» **Problem requirements**
Find the line containing "engine := some 1" in the records below. Copy exactly that line and each one after it, ending at the line containing "(s.modCtx c fun", and nothing more.

--- Recorded data ---

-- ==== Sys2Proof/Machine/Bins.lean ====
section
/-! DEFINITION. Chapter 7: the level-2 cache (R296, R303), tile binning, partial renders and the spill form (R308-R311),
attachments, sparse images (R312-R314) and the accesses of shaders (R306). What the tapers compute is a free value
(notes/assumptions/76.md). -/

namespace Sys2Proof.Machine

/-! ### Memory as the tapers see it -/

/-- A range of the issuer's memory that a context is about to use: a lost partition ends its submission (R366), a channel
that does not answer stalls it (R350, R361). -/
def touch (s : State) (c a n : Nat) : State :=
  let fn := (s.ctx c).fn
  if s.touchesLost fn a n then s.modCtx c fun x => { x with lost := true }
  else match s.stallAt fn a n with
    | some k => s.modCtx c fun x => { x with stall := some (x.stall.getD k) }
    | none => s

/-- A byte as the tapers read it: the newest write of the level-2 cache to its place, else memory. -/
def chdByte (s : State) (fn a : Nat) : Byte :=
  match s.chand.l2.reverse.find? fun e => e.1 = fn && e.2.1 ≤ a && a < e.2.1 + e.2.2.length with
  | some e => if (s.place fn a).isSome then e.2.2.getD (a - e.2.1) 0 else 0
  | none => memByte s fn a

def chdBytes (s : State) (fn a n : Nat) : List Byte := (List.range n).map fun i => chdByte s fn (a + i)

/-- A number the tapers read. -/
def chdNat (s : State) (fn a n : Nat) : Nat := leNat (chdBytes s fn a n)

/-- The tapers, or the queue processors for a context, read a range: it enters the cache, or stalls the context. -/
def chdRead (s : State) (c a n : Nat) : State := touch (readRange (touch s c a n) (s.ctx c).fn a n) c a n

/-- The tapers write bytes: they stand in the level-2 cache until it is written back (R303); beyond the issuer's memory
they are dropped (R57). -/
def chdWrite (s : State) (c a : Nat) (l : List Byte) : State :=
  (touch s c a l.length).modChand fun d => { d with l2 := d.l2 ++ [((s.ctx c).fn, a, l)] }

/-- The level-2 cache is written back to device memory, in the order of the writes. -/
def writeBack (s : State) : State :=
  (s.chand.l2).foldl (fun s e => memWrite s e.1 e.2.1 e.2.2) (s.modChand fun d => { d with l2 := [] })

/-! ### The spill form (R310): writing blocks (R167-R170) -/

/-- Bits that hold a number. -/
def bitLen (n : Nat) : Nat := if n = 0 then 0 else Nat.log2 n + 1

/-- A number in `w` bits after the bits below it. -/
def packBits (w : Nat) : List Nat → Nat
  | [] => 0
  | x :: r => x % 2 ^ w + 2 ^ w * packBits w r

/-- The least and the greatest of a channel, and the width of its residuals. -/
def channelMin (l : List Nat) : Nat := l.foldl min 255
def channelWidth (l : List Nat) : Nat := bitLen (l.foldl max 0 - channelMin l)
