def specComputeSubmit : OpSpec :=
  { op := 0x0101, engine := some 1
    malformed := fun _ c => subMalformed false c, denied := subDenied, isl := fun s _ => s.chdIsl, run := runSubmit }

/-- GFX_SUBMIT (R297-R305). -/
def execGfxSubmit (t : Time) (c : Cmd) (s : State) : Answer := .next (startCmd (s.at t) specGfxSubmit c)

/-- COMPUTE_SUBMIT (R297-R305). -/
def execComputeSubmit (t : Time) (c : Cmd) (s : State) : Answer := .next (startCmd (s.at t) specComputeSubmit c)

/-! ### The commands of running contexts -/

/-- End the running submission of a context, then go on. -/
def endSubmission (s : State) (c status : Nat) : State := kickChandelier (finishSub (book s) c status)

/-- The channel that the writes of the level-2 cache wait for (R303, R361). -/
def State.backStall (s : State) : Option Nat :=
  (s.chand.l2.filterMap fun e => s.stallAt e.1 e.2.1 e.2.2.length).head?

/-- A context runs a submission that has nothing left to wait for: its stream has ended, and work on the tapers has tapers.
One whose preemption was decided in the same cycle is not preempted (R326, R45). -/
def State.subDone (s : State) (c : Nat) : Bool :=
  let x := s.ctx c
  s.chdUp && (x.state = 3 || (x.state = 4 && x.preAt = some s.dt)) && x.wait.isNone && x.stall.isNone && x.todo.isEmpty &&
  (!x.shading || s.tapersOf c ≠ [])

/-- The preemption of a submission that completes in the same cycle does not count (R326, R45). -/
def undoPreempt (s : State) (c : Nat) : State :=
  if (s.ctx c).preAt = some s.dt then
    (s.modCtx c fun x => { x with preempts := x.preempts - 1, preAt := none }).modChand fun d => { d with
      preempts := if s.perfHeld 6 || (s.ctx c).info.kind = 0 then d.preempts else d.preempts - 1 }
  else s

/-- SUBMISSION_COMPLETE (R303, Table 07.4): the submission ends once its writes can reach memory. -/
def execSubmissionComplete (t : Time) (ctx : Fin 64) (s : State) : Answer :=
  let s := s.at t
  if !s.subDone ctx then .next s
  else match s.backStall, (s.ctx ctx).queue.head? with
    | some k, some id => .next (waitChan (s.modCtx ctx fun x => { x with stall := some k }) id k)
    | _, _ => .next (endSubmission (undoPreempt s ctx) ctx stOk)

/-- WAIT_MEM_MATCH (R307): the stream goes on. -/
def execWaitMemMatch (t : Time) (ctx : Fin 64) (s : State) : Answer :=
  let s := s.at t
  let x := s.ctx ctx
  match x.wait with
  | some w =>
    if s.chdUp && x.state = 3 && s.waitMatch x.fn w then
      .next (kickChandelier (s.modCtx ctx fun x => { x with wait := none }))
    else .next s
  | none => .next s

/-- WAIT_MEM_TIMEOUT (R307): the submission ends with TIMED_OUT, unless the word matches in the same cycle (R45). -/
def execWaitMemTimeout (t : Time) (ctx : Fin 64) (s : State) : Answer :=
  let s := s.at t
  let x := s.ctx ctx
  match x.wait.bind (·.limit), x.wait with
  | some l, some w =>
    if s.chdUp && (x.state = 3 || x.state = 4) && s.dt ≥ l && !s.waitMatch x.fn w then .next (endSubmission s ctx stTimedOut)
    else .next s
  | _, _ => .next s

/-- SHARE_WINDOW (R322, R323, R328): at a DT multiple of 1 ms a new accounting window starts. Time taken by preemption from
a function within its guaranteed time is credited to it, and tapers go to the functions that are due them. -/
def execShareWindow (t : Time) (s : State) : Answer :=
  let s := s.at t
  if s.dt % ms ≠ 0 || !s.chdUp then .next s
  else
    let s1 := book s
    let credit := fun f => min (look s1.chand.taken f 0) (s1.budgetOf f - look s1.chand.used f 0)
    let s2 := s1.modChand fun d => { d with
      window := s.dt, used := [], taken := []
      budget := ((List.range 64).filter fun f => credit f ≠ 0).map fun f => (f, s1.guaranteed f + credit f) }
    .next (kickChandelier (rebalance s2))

---

» **Output**
  { op := 0x0101, engine := some 1
    malformed := fun _ c => subMalformed false c, denied := subDenied, isl := fun s _ => s.chdIsl, run := runSubmit }

/-- GFX_SUBMIT (R297-R305). -/
def execGfxSubmit (t : Time) (c : Cmd) (s : State) : Answer := .next (startCmd (s.at t) specGfxSubmit c)

/-- COMPUTE_SUBMIT (R297-R305). -/
def execComputeSubmit (t : Time) (c : Cmd) (s : State) : Answer := .next (startCmd (s.at t) specComputeSubmit c)

/-! ### The commands of running contexts -/

/-- End the running submission of a context, then go on. -/
def endSubmission (s : State) (c status : Nat) : State := kickChandelier (finishSub (book s) c status)

/-- The channel that the writes of the level-2 cache wait for (R303, R361). -/
def State.backStall (s : State) : Option Nat :=
  (s.chand.l2.filterMap fun e => s.stallAt e.1 e.2.1 e.2.2.length).head?

/-- A context runs a submission that has nothing left to wait for: its stream has ended, and work on the tapers has tapers.
One whose preemption was decided in the same cycle is not preempted (R326, R45). -/
def State.subDone (s : State) (c : Nat) : Bool :=
  let x := s.ctx c
  s.chdUp && (x.state = 3 || (x.state = 4 && x.preAt = some s.dt)) && x.wait.isNone && x.stall.isNone && x.todo.isEmpty &&
  (!x.shading || s.tapersOf c ≠ [])

/-- The preemption of a submission that completes in the same cycle does not count (R326, R45). -/
def undoPreempt (s : State) (c : Nat) : State :=
  if (s.ctx c).preAt = some s.dt then
    (s.modCtx c fun x => { x with preempts := x.preempts - 1, preAt := none }).modChand fun d => { d with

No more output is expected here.